Human Factors in Detecting AI-Generated Portraits: Age, Sex, Device, and Confidence

Generative AI now produces photorealistic portraits that circulate widely in social and newslike contexts. Human ability to distinguish real from synthetic faces is time-sensitive because image generators continue to improve while public familiarity with synthetic media also changes. Here, we provide a time-stamped snapshot of human ability to distinguish real from AI-generated portraits produced by models available in July 2025. In a large-scale web experiment conducted from August 2025 to January 2026, 1,664 participants aged 20-69 years (mobile n = 1,330; PC n = 334) completed a two-alternative forced-choice task (REAL vs AI). Each participant judged 20 trials sampled from a 210-image pool comprising real FFHQ photographs and AI-generated portraits from ChatGPT-4o and Imagen 3. Overall accuracy was high (mean 85.2%, median 90%) but varied across groups. PC participants outperformed mobile participants by 3.65 percentage points. Accuracy declined with age in both device cohorts and more steeply on mobile than on PC (-0.607 vs -0.230 percentage points per year). Self-rated AI-detection confidence and AI exposure were positively associated with accuracy and statistically accounted for part of the age-related decline, with confidence accounting for the larger share. In the mobile cohort, an age-related sex divergence emerged among participants in their 50s and 60s, with female participants performing worse. Trial-level reaction-time models showed that correct AI judgments were faster than correct real judgments, whereas incorrect AI judgments were slower than incorrect real judgments. ChatGPT-4o portraits were harder and slower to classify than Imagen 3 portraits and were associated with a steeper age-related decline in performance. These findings frame AI portrait detection as a human-factors problem shaped by age, sex, device context, and confidence, not image realism alone.

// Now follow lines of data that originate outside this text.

-- ==== Sys2Proof/Tests/Slice0.lean ====
section
/-! SUPPORT. The model's own tests. Expected values are the spec's: the vectors of `95_test_vectors.md` (named at each
theorem) and the encodings of `30_encoding.md`. The theorems `witness_<Name>…` show, for the statement
`Obligations.<Name>`, a concrete state and operands that meet its hypotheses, one for each clause. -/

open Sys2Proof Sys2Proof.Machine

namespace Sys2Proof.Tests

/-! ### Small states -/

/-- The parameters of the vectors (`95_test_vectors.md`, before part 1). -/
def par : Params := ⟨.always, .ifJustTransmitted, .immediate, 0b01#2, 0b10#2, 0#1, 1#1, false⟩

/-- A `Feedback` connection, each frame queued once. -/
def fb (address : Byte) (st : ConnState) (requested : Bool) (queue : List Byte) : Connection :=
  ⟨address, .feedback, 0#8, st, requested, queue⟩

/-- The slot of the vectors: `CA` for address 5. -/
def slotCA : Slot := ⟨5#8, 0xCA#8⟩

/-- The fresh block of the vectors with the given connections. -/
def block (ok : Bool) (conns : List Connection) : State :=
  { signalIsOk := ok, idleWindowCount := 0#8, pulseCount := 0#16, prevPulseCount := 0#16, parityErrorCount := 0#8,
    pulseCountErrorCount := 0#8, slot := none, slotArmed := false, byteWasSent := false, conns := conns,
    sinkTrace := [], rsp := 0x00#8, arrivals := [], params := par }

/-- The block just before a TICK that sees no pulse: total `n`, window `w`. -/
def silent (ok : Bool) (n : PulseNumber) (w : Byte) : State :=
  { block ok [] with pulseCount := n, prevPulseCount := n, idleWindowCount := w }

/-- The block with the byte `CA` for address 5 armed in the slot, `n` pulses counted. -/
def armed (n : PulseNumber) : State :=
  { block true [fb 5#8 .sendingNibble2 false [0x55#8]] with pulseCount := n, slot := some slotCA, slotArmed := true }

/-- Whether an outcome is a next state with a property. -/
def gives (o : Host.Outcome State Fault Refusal) (p : State → Bool) : Bool :=
  match o with
  | .next t => p t
  | .fault _ => false
  | .refused _ => false

/-! ### Well-formedness: each check refuses an ill-formed term (R82) -/

theorem test_wellFormed_refuses_frameSwLo : (Instr.frameSwLo false 0x0#4).wellFormed = false := by decide
theorem test_wellFormed_refuses_frameSwHi : (Instr.frameSwHi true 0x0#4).wellFormed = false := by decide
theorem test_wellFormed_refuses_frameFbLo : (Instr.frameFbLo false 0xA#4).wellFormed = false := by decide
theorem test_wellFormed_refuses_frameFbHi : (Instr.frameFbHi true 0x5#4).wellFormed = false := by decide

/-! ### Decoding of words written out from the encoding of the spec (R81, R87 to R89) -/

theorem test_decode_pulse : decodeTableWord 32 0b0001_0000_00000000_00000000_00000000 = some .pulse := by decide
theorem test_decode_tick : decodeTableWord 32 0b0010_0000_00000000_00000000_00000000 = some .tick := by decide
theorem test_decode_poll : decodeTableWord 32 0b0011_1110_00000000_00000000_00000000 = some (.poll 14#4) := by decide
theorem test_decode_cfg :
    decodeTableWord 32 0b0100_0110_10000000_00000001_00000111 = some (.cfg 6#4 128#8 .feedback 7#8) := by decide
theorem test_decode_req4 :
    decodeTableWord 32 0b0101_1001_00000000_00000001_00001101 = some (.req4 9#4 .high 13#4) := by decide
theorem test_decode_req8 : decodeTableWord 32 0b0110_0011_00000000_00000000_10110010 = some (.req8 3#4 0xB2#8) := by decide
theorem test_decode_rdfb : decodeTableWord 32 0b0111_0101_00000000_00000000_00000000 = some (.rdfb 5#4) := by decide
theorem test_decode_rdok : decodeTableWord 32 0b1000_0000_00000000_00000000_00000000 = some .rdok := by decide
theorem test_decode_rdpar : decodeTableWord 32 0b1001_0000_00000000_00000000_00000000 = some .rdpar := by decide
theorem test_decode_rdpce : decodeTableWord 32 0b1010_0000_00000000_00000000_00000000 = some .rdpce := by decide
theorem test_decode_frameSwLo : decodeTableWord 8 0b0_01_0_1000 = some (.frameSwLo false 0b1000#4) := by decide
theorem test_decode_frameSwHi : decodeTableWord 8 0b1_01_1_1000 = some (.frameSwHi true 0b1000#4) := by decide
theorem test_decode_frameFbLo : decodeTableWord 8 0b1_10_0_1010 = some (.frameFbLo true 0b1010#4) := by decide
theorem test_decode_frameFbHi : decodeTableWord 8 0b0_10_1_0101 = some (.frameFbHi false 0b0101#4) := by decide
/-- `op` 11 and the type bits 11 are reserved (R86, R88). -/
theorem test_decode_reserved : decodeTableWord 32 0xB0000000 = none ∧ decodeTableWord 8 0b0_11_0_0000 = none := by decide

/-- The line of R92's example: `CFG 0, 5, 1, 0` is `0x40050100`. -/
theorem test_line :
    (decodeTableWord 32 0x40050100).bind Instr.line = some "CFG 0, 5, 1, 0" := by decide

/-! ### The frame encoder: V-ENC-1, V-ENC-2, V-ENC-4 -/

theorem test_encNib :
    encNib par .low 0x0#4 .switch = 0xA0#8 ∧ encNib par .high 0x1#4 .switch = 0xB8#8 ∧
      encNib par .low 0x5#4 .feedback = 0xCA#8 ∧ encNib par .high 0xA#4 .feedback = 0x55#8 := by decide
theorem test_encByte_and_decode :
    encByte par 0x80#8 .switch = (0xA0#8, 0xB1#8) ∧ encByte par 0xA5#8 .feedback = (0xCA#8, 0x55#8) ∧
      decodePayload 0xCA#8 0x55#8 = 0xA5#8 := by decide

/-! ### The transmit queue: V-Q-1, V-Q-2 -/

theorem test_push_full : push (List.replicate 16 0x28#8) 0xB1#8 = List.replicate 16 0x28#8 := by decide
theorem test_pop : pop [0xCA#8, 0x55#8] = (0xCA#8, [0x55#8]) ∧ pop [] = (0x00#8, []) := by decide
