-- ==== Sys2Proof/Decode.lean ====
section
/-! DEFINITION. The command format `CMD32` (spec/30_encoding.md R91), the decoder (R95), total on all words, and the
encoder (R92, R97). -/

namespace Sys2Proof

/-- Why a word is ILLEGAL (R94). The block reports all of them alike, as BAD_CMD. -/
inductive Illegal where
  /-- RSV, bits 31:16, is not 0. -/
  | reservedBits
  /-- DATA, bits 15:8, is not 0 and OPC is not that of WRITE. -/
  | dataBits
  /-- OPC, bits 7:0, is unassigned. -/
  | opcode
  deriving DecidableEq, Repr

/-- `OPC`, bits 7:0 (R91). -/
def opcField (w : Word) : Byte := w.extractLsb' 0 8

/-- `DATA`, bits 15:8 (R91). -/
def dataField (w : Word) : Byte := w.extractLsb' 8 8

/-- `RSV`, bits 31:16 (R91). -/
def rsvField (w : Word) : BitVec 16 := w.extractLsb' 16 16

/-- The decode procedure of R95, total on all 2^32 words. -/
def decode (w : Word) : Except Illegal Instr :=
  if rsvField w ≠ 0 then .error .reservedBits
  else if opcField w = 0x05 then .ok (.write (dataField w))
  else if dataField w ≠ 0 then .error .dataBits
  else if opcField w = 0x01 then .ok .openCmd
  else if opcField w = 0x02 then .ok .closeCmd
  else if opcField w = 0x03 then .ok .setchip
  else if opcField w = 0x04 then .ok .read
  else .error .opcode

/-- A `CMD32` word from its three fields, RSV the most significant (R91). -/
def cmd32 (rsv : BitVec 16) (data opc : Byte) : Word := (rsv ++ data) ++ opc

/-- The word of a command (R92, R97). -/
def encode : Instr → Word
  | .openCmd  => cmd32 0 0 0x01
  | .closeCmd => cmd32 0 0 0x02
  | .setchip  => cmd32 0 0 0x03
  | .read     => cmd32 0 0 0x04
  | .write v  => cmd32 0 v 0x05

/-- The `match` column of R92. -/
def matchBits : Instr → Word
  | .openCmd  => 0x00000001
  | .closeCmd => 0x00000002
  | .setchip  => 0x00000003
  | .read     => 0x00000004
  | .write _  => 0x00000005

/-- The `mask` column of R92. -/
def maskBits : Instr → Word
  | .openCmd  => 0xFFFFFFFF
  | .closeCmd => 0xFFFFFFFF
  | .setchip  => 0xFFFFFFFF
  | .read     => 0xFFFFFFFF
  | .write _  => 0xFFFF00FF

/-- The word that a table row's bits stand for, if it is one 32-bit word: the bits above `nbits` are 0. -/
def tableWord (nbits w : Nat) : Nat := w % 2 ^ nbits

/-- The command the decoder reads from an instruction whose bits, as the opcode table numbers them, are `w`. A command
is one 32-bit word (R90), so bits above 31 make it no command. -/
def decodeTableWord (nbits w : Nat) : Option Instr :=
  if tableWord nbits w < 2 ^ 32 then
    match decode (BitVec.ofNat 32 (tableWord nbits w)) with
    | .ok i    => some i
    | .error _ => none
  else none

end Sys2Proof
end

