/-- The least duration of READ (spec/43_read_cycle.md, the spec's inference), on the reference clock. -/
def Obligations.ReadMinimumDuration : Prop :=
  ∀ (s : State) (T : ChipDesc), s.blk.isOpen = true → s.blk.chip = some T →
    ∃ t, exec .read s = .next t ∧
      t.env.now = s.env.now + T.od.toNat + T.oe.toNat
        + (if Trace.skip s.cfg s.blk.curAddr (reduce s.blk.addrReg T.capacity) then 0
           else 32 * s.cfg.tShift.toNat + 2 * s.cfg.tLatch.toNat)

/-- R182 (and what R149 adds to it): the sample comes right after OE falls and is held, and the external latch holds the
reduced address before OE falls and still at the sample. -/
def Obligations.ReadSamplesAStableAddress : Prop :=
  ∀ (s : State) (T : ChipDesc), Inv s → s.blk.isOpen = true → s.blk.chip = some T →
    let a := reduce s.blk.addrReg T.capacity
    let pre := .dir .input :: (Trace.setPin .oe true T.od ++ Trace.setAddress s.cfg s.blk.curAddr a)
    ∃ t v, exec .read s = .next t ∧
      t.trace = s.trace ++ (pre ++ (.pin .oe false :: (Trace.wait T.oe ++ [.smp v]))) ∧
      t.blk.result = zext9 v ∧ (replay pre s).env.latch = a ∧ t.env.latch = a

/-- READ against a reference chip with no write under way (spec/20_memory.md, the reference models): the result is the byte
the chip holds at the reduced address, under both latch policies. That the chip indexes by a capacity of its own is the
model's choice (notes/assumptions/9.md). -/
def Obligations.ReadReturnsChipByte : Prop :=
  ∀ (s : State) (T : ChipDesc) (c : RefChip), Inv s → s.blk.isOpen = true → s.blk.chip = some T →
    s.env.device = .chip c → c.shadows = [] →
    ∃ t, exec .read s = .next t ∧ t.blk.code = .ok ∧
      t.blk.result = zext9 (c.mem.read (c.index (reduce s.blk.addrReg T.capacity)))

/-- The scenario of spec/70_reset_and_hazards.md R304: OPEN in any state, then READ of address 0, gives the byte the chip
holds at address 0, under both latch policies. -/
def Obligations.ReadAfterOpenReturnsByteZero : Prop :=
  ∀ (s : State) (T : ChipDesc) (c : RefChip), s.blk.chip = some T → s.blk.addrReg = 0 →
    s.env.device = .chip c → c.shadows = [] →
    ∃ t u, exec .openCmd s = .next t ∧ exec .read t = .next u ∧ u.blk.code = .ok ∧
      u.blk.result = zext9 (c.mem.read 0)

/-- The frame of READ: what it leaves alone whenever it answers a next state, every byte of the chip included. That `wval`,
`r1`, `r2` and `iter` keep their values is the model's choice (notes/assumptions/8.md). -/
def Obligations.ReadFrame : Prop :=
  ∀ s t : State, exec .read s = .next t →
    t.cfg = s.cfg ∧ t.host = s.host ∧ t.replies = s.replies ∧
    t.blk.isOpen = s.blk.isOpen ∧ t.blk.chip = s.blk.chip ∧ t.blk.stg = s.blk.stg ∧ t.blk.addrReg = s.blk.addrReg ∧
    t.blk.we = s.blk.we ∧ t.blk.driven = s.blk.driven ∧ t.blk.dout = s.blk.dout ∧
    t.blk.wval = s.blk.wval ∧ t.blk.r1 = s.blk.r1 ∧ t.blk.r2 = s.blk.r2 ∧ t.blk.iter = s.blk.iter ∧
    (∀ c, s.env.device = .chip c →
      ∃ c', t.env.device = .chip c' ∧ c'.kind = c.kind ∧ c'.capacity = c.capacity ∧ ∀ k, c'.mem.read k = c.mem.read k)

/-! ## WRITE -/

/-- R210 to the end of the first verify iteration (R201 to R209): in a session with a chip bound WRITE answers a next
state whose registers and events are those of the cycle, for whatever two bytes the environment answers. That `exec`
answers there, resting at WR6a where the loop goes on, is the model's choice (notes/assumptions/3.md). -/
def Obligations.WriteRunsItsCycle : Prop :=
  ∀ (v : Byte) (s : State) (T : ChipDesc), s.blk.isOpen = true → s.blk.chip = some T →
    let a := reduce s.blk.addrReg T.capacity
    let skip := Trace.skip s.cfg s.blk.curAddr a
    let lead := Trace.writeLead s.cfg T s.blk.curAddr a v
    let x := sample (replay (lead ++ Trace.setPin .oe false T.oe) s)
    let y := sample (replay (lead ++ Trace.reading T x ++ Trace.setPin .oe false T.oe) s)
    exec (.write v) s = .next
      { s with
        blk := afterTest s.cfg { s.blk with
          aEff := a, wval := v, dir := .input, oe := true, we := true, dout := v, curAddr := a
          clk := if skip then s.blk.clk else false
          dat := if skip then s.blk.dat else a.getLsbD 0
          lat := if skip then s.blk.lat else false
          r1 := x, r2 := y, iter := 0 }
        env := (replay (lead ++ Trace.iteration s.cfg T x y) s).env
        trace := s.trace ++ (lead ++ Trace.iteration s.cfg T x y) }

/-- R211's success: where the environment answers the byte to both readings, WRITE completes with it, in the one
iteration that `exec` of a WRITE runs (notes/assumptions/3.md). -/
def Obligations.WriteSucceedsWhenReadBack : Prop :=
  ∀ (v : Byte) (rest : List Byte) (s : State) (T : ChipDesc),
    s.blk.isOpen = true → s.blk.chip = some T → s.env.device = .script (v :: v :: rest) →
    ∃ t, exec (.write v) s = .next t ∧ t.blk.seq = .idle ∧ t.blk.result = zext9 v ∧ t.blk.code = .ok ∧
      t.env.device = .script rest ∧ t.blk.dir = .input ∧ t.blk.oe = true ∧ t.blk.we = true ∧ t.blk.dout = v ∧
      t.blk.curAddr = reduce s.blk.addrReg T.capacity

/-- R206 to R208 (with R209's choice): each further step of a running verify loop is one iteration. That a step is an
iteration is the model's choice (notes/assumptions/3.md). -/
def Obligations.VerifyIterationRuns : Prop :=
  ∀ (s : State) (T : ChipDesc), s.blk.seq = .wr6a → s.blk.chip = some T → s.blk.dir = .input →
    (∀ n rest, s.host ≠ .reset n :: rest) →
    let x := sample (replay (Trace.setPin .oe false T.oe) s)
    let y := sample (replay (Trace.reading T x ++ Trace.setPin .oe false T.oe) s)
    step s = .next
      { s with
        blk := afterTest s.cfg { s.blk with oe := true, r1 := x, r2 := y }
        env := (replay (Trace.iteration s.cfg T x y) s).env
        trace := s.trace ++ Trace.iteration s.cfg T x y }

/-- The least duration of WRITE (spec/44_write_verify_cycle.md, the spec's inference), on the reference clock: the first
part with one iteration, and what every further iteration adds. That `exec` and a step from WR6a run one iteration each is
the model's choice (notes/assumptions/3.md). -/
def Obligations.WriteMinimumDuration : Prop :=
  (∀ (v : Byte) (s : State) (T : ChipDesc), s.blk.isOpen = true → s.blk.chip = some T →
    ∃ t, exec (.write v) s = .next t ∧
      t.env.now = s.env.now + T.od.toNat
        + (if Trace.skip s.cfg s.blk.curAddr (reduce s.blk.addrReg T.capacity) then 0
           else 32 * s.cfg.tShift.toNat + 2 * s.cfg.tLatch.toNat)
        + T.wp.toNat + T.wc.toNat + (2 * (T.oe.toNat + T.od.toNat) + s.cfg.tSettle.toNat)) ∧
  (∀ (s : State) (T : ChipDesc), s.blk.seq = .wr6a → s.blk.chip = some T → s.blk.dir = .input →
    (∀ n rest, s.host ≠ .reset n :: rest) →
    ∃ t, step s = .next t ∧
      t.env.now = s.env.now + (2 * (T.oe.toNat + T.od.toNat) + s.cfg.tSettle.toNat))

/-- Under BOUNDED every WRITE ends, within RETRY_CAP iterations, with the byte or with the sentinel (R209, R211, R312),
and the host's next input is still to come. That a step is an iteration is the model's choice (notes/assumptions/3.md). -/
def Obligations.BoundedWriteEnds : Prop :=
  ∀ (v : Byte) (s : State) (T : ChipDesc), s.blk.isOpen = true → s.blk.chip = some T →
    s.cfg.verifyPolicy = .bounded → 1 ≤ s.cfg.retryCap.toNat → (∀ n rest, s.host ≠ .reset n :: rest) →
    ∃ t k u, exec (.write v) s = .next t ∧ k < s.cfg.retryCap.toNat ∧ runs k t = .next u ∧ u.blk.seq = .idle ∧
      u.host = s.host ∧ u.blk.dir = .input ∧ u.blk.oe = true ∧ u.blk.we = true ∧ u.blk.dout = v ∧
      ((u.blk.result = zext9 v ∧ u.blk.code = .ok) ∨ (u.blk.result = 0x100 ∧ u.blk.code = .writeFailed))

/-- R312 with the chip NEVER of R73: under UNBOUNDED, against a chip that never takes the byte, a WRITE goes into the
verify loop and stays there however many steps are taken; no host input is taken and nothing is read. The first half says
the same of a loop that is already running, and that no result appears. The run that never ends as steps that never
leave WR6a (notes/assumptions/3.md) and the chip's own capacity (notes/assumptions/9.md) are the model's choice. -/
def Obligations.UnboundedWriteHangs : Prop :=
  (∀ (s : State) (c : RefChip), s.cfg.verifyPolicy = .unbounded → s.blk.seq = .wr6a → s.blk.chip.isSome = true →
    s.blk.dir = .input → s.blk.driven = true → (∀ n rest, s.host ≠ .reset n :: rest) →
    s.env.device = .chip c → c.kind = .never → c.shadows = [] → c.mem.read (c.index s.env.latch) ≠ s.blk.wval →
    ∀ k, ∃ u, runs k s = .next u ∧ u.blk.seq = .wr6a ∧ u.host = s.host ∧ u.replies = s.replies ∧
      u.blk.result = s.blk.result ∧ u.blk.code = s.blk.code) ∧
  (∀ (v : Byte) (s : State) (T : ChipDesc) (c : RefChip), Inv s → s.blk.seq = .idle → s.blk.isOpen = true →
    s.blk.chip = some T → s.env.device = .chip c → c.kind = .never → c.shadows = [] →
    c.mem.read (c.index (reduce s.blk.addrReg T.capacity)) ≠ v →
    s.cfg.verifyPolicy = .unbounded → (∀ n rest, s.host ≠ .reset n :: rest) →
    ∃ t, exec (.write v) s = .next t ∧
      ∀ k, ∃ u, runs k t = .next u ∧ u.blk.seq = .wr6a ∧ u.host = s.host ∧ u.replies = s.replies)

/-- The success property of spec/44_write_verify_cycle.md, R215 (a) (the spec's inference): against IDEAL and DELAYED
the first iteration reads the byte back, under both policies, and exactly the addressed byte of the chip changes. The
chip's own capacity is taken equal to the bound one (notes/assumptions/9.md). DELAYED runs on the reference timing, so
"every timing" here is every `T` on that clock (notes/assumptions/10.md). That `exec` runs the first iteration to its end
is the model's choice (notes/assumptions/3.md). -/
def Obligations.WriteStoresInReferenceChip : Prop :=
  ∀ (v : Byte) (s : State) (T : ChipDesc) (c : RefChip), Inv s → s.blk.seq = .idle → s.blk.isOpen = true →
    s.blk.chip = some T → s.env.device = .chip c → (c.kind = .ideal ∨ c.kind = .delayed) →
    c.capacity = T.capacity.toNat → (c.kind = .ideal → c.shadows = []) →
    ∃ t c', exec (.write v) s = .next t ∧ t.blk.seq = .idle ∧ t.blk.result = zext9 v ∧ t.blk.code = .ok ∧
      t.env.device = .chip c' ∧
      c'.mem.read (reduce s.blk.addrReg T.capacity).toNat = v ∧
      c'.output t.env.now (reduce s.blk.addrReg T.capacity) = v ∧
      ∀ k, k ≠ (reduce s.blk.addrReg T.capacity).toNat → c'.mem.read k = c.mem.read k

/-- The failure property of the same rule, (b): against NEVER, under BOUNDED, exactly RETRY_CAP iterations run, two
samples each, and WRITE reports the sentinel. That a step is an iteration (notes/assumptions/3.md) and that the chip has a
capacity of its own (notes/assumptions/9.md) are the model's choice. -/
def Obligations.WriteFailsAgainstNever : Prop :=
  ∀ (v : Byte) (s : State) (T : ChipDesc) (c : RefChip), Inv s → s.blk.seq = .idle → s.blk.isOpen = true →
    s.blk.chip = some T → s.env.device = .chip c → c.kind = .never → c.shadows = [] →
    c.mem.read (c.index (reduce s.blk.addrReg T.capacity)) ≠ v →
    s.cfg.verifyPolicy = .bounded → 1 ≤ s.cfg.retryCap.toNat → (∀ n rest, s.host ≠ .reset n :: rest) →
    ∃ t u, exec (.write v) s = .next t ∧ runs (s.cfg.retryCap.toNat - 1) t = .next u ∧ u.blk.seq = .idle ∧
      u.blk.result = 0x100 ∧ u.blk.code = .writeFailed ∧ u.env.samples = s.env.samples + 2 * s.cfg.retryCap.toNat

/-- The frame of WRITE, and where it stores: with a chip array behind the bus every byte is unchanged but the one the
chip selects for the reduced address, and all of them where the command is refused. The premise is the invariant that
every step keeps. -/
def Obligations.WriteFrame : Prop :=
  ∀ (v : Byte) (s t : State), Inv s → exec (.write v) s = .next t →
    t.cfg = s.cfg ∧ t.host = s.host ∧ t.replies = s.replies ∧
    t.blk.isOpen = s.blk.isOpen ∧ t.blk.chip = s.blk.chip ∧ t.blk.stg = s.blk.stg ∧ t.blk.addrReg = s.blk.addrReg ∧
    t.blk.driven = s.blk.driven ∧
    (∀ c, s.env.device = .chip c → ∃ c', t.env.device = .chip c' ∧ c'.kind = c.kind ∧ c'.capacity = c.capacity ∧
      ((s.blk.isOpen = false ∨ s.blk.chip = none) → ∀ k, c'.mem.read k = c.mem.read k) ∧
      (∀ T, s.blk.isOpen = true → s.blk.chip = some T →
        ∀ k, k ≠ c.index (reduce s.blk.addrReg T.capacity) → c'.mem.read k = c.mem.read k))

翻译：生成式AI现已能产出在社交和新闻类语境中广泛传播的照片级真实肖像。人类区分真实人脸与合成人脸的能力具有时效性，因为图像生成器持续优化，同时公众对合成媒体的熟悉程度也在变化。本研究提供了2025年7月可用模型所生成AI肖像的区分能力时间戳快照。在2025年8月至2026年1月开展的大规模网络实验中，1664名20-69岁参与者（移动端n=1330；PC端n=334）完成了二选一强制选择任务（真实vs AI）。每位参与者从包含210张图片的素材库中随机抽取20个试次进行判断，素材库包含真实FFHQ照片及ChatGPT-4o与Imagen 3生成的AI肖像。总体准确率较高（均值85.2%，中位数90%），但组间差异显著。PC端参与者表现优于移动端3.65个百分点。两种设备组中准确率均随年龄增长而下降，移动端下降幅度大于PC端（每年-0.607 vs -0.230个百分点）。自评AI检测信心与AI接触频率均与准确率呈正相关，并在统计上解释了部分年龄相关衰退，其中信心的解释占比更大。在移动端组中，50-69岁参与者出现与年龄相关的性别分化现象，女性参与者表现更差。试次级反应时模型显示，正确AI判断快于正确真实判断，而错误AI判断慢于错误真实判断。ChatGPT-4o肖像比Imagen 3肖像更难分类且分类速度更慢，且与更陡峭的年龄相关性能衰退有关。这些发现表明AI肖像检测不仅是图像真实性问题，更是受年龄、性别、设备环境与信心共同塑造的人因问题。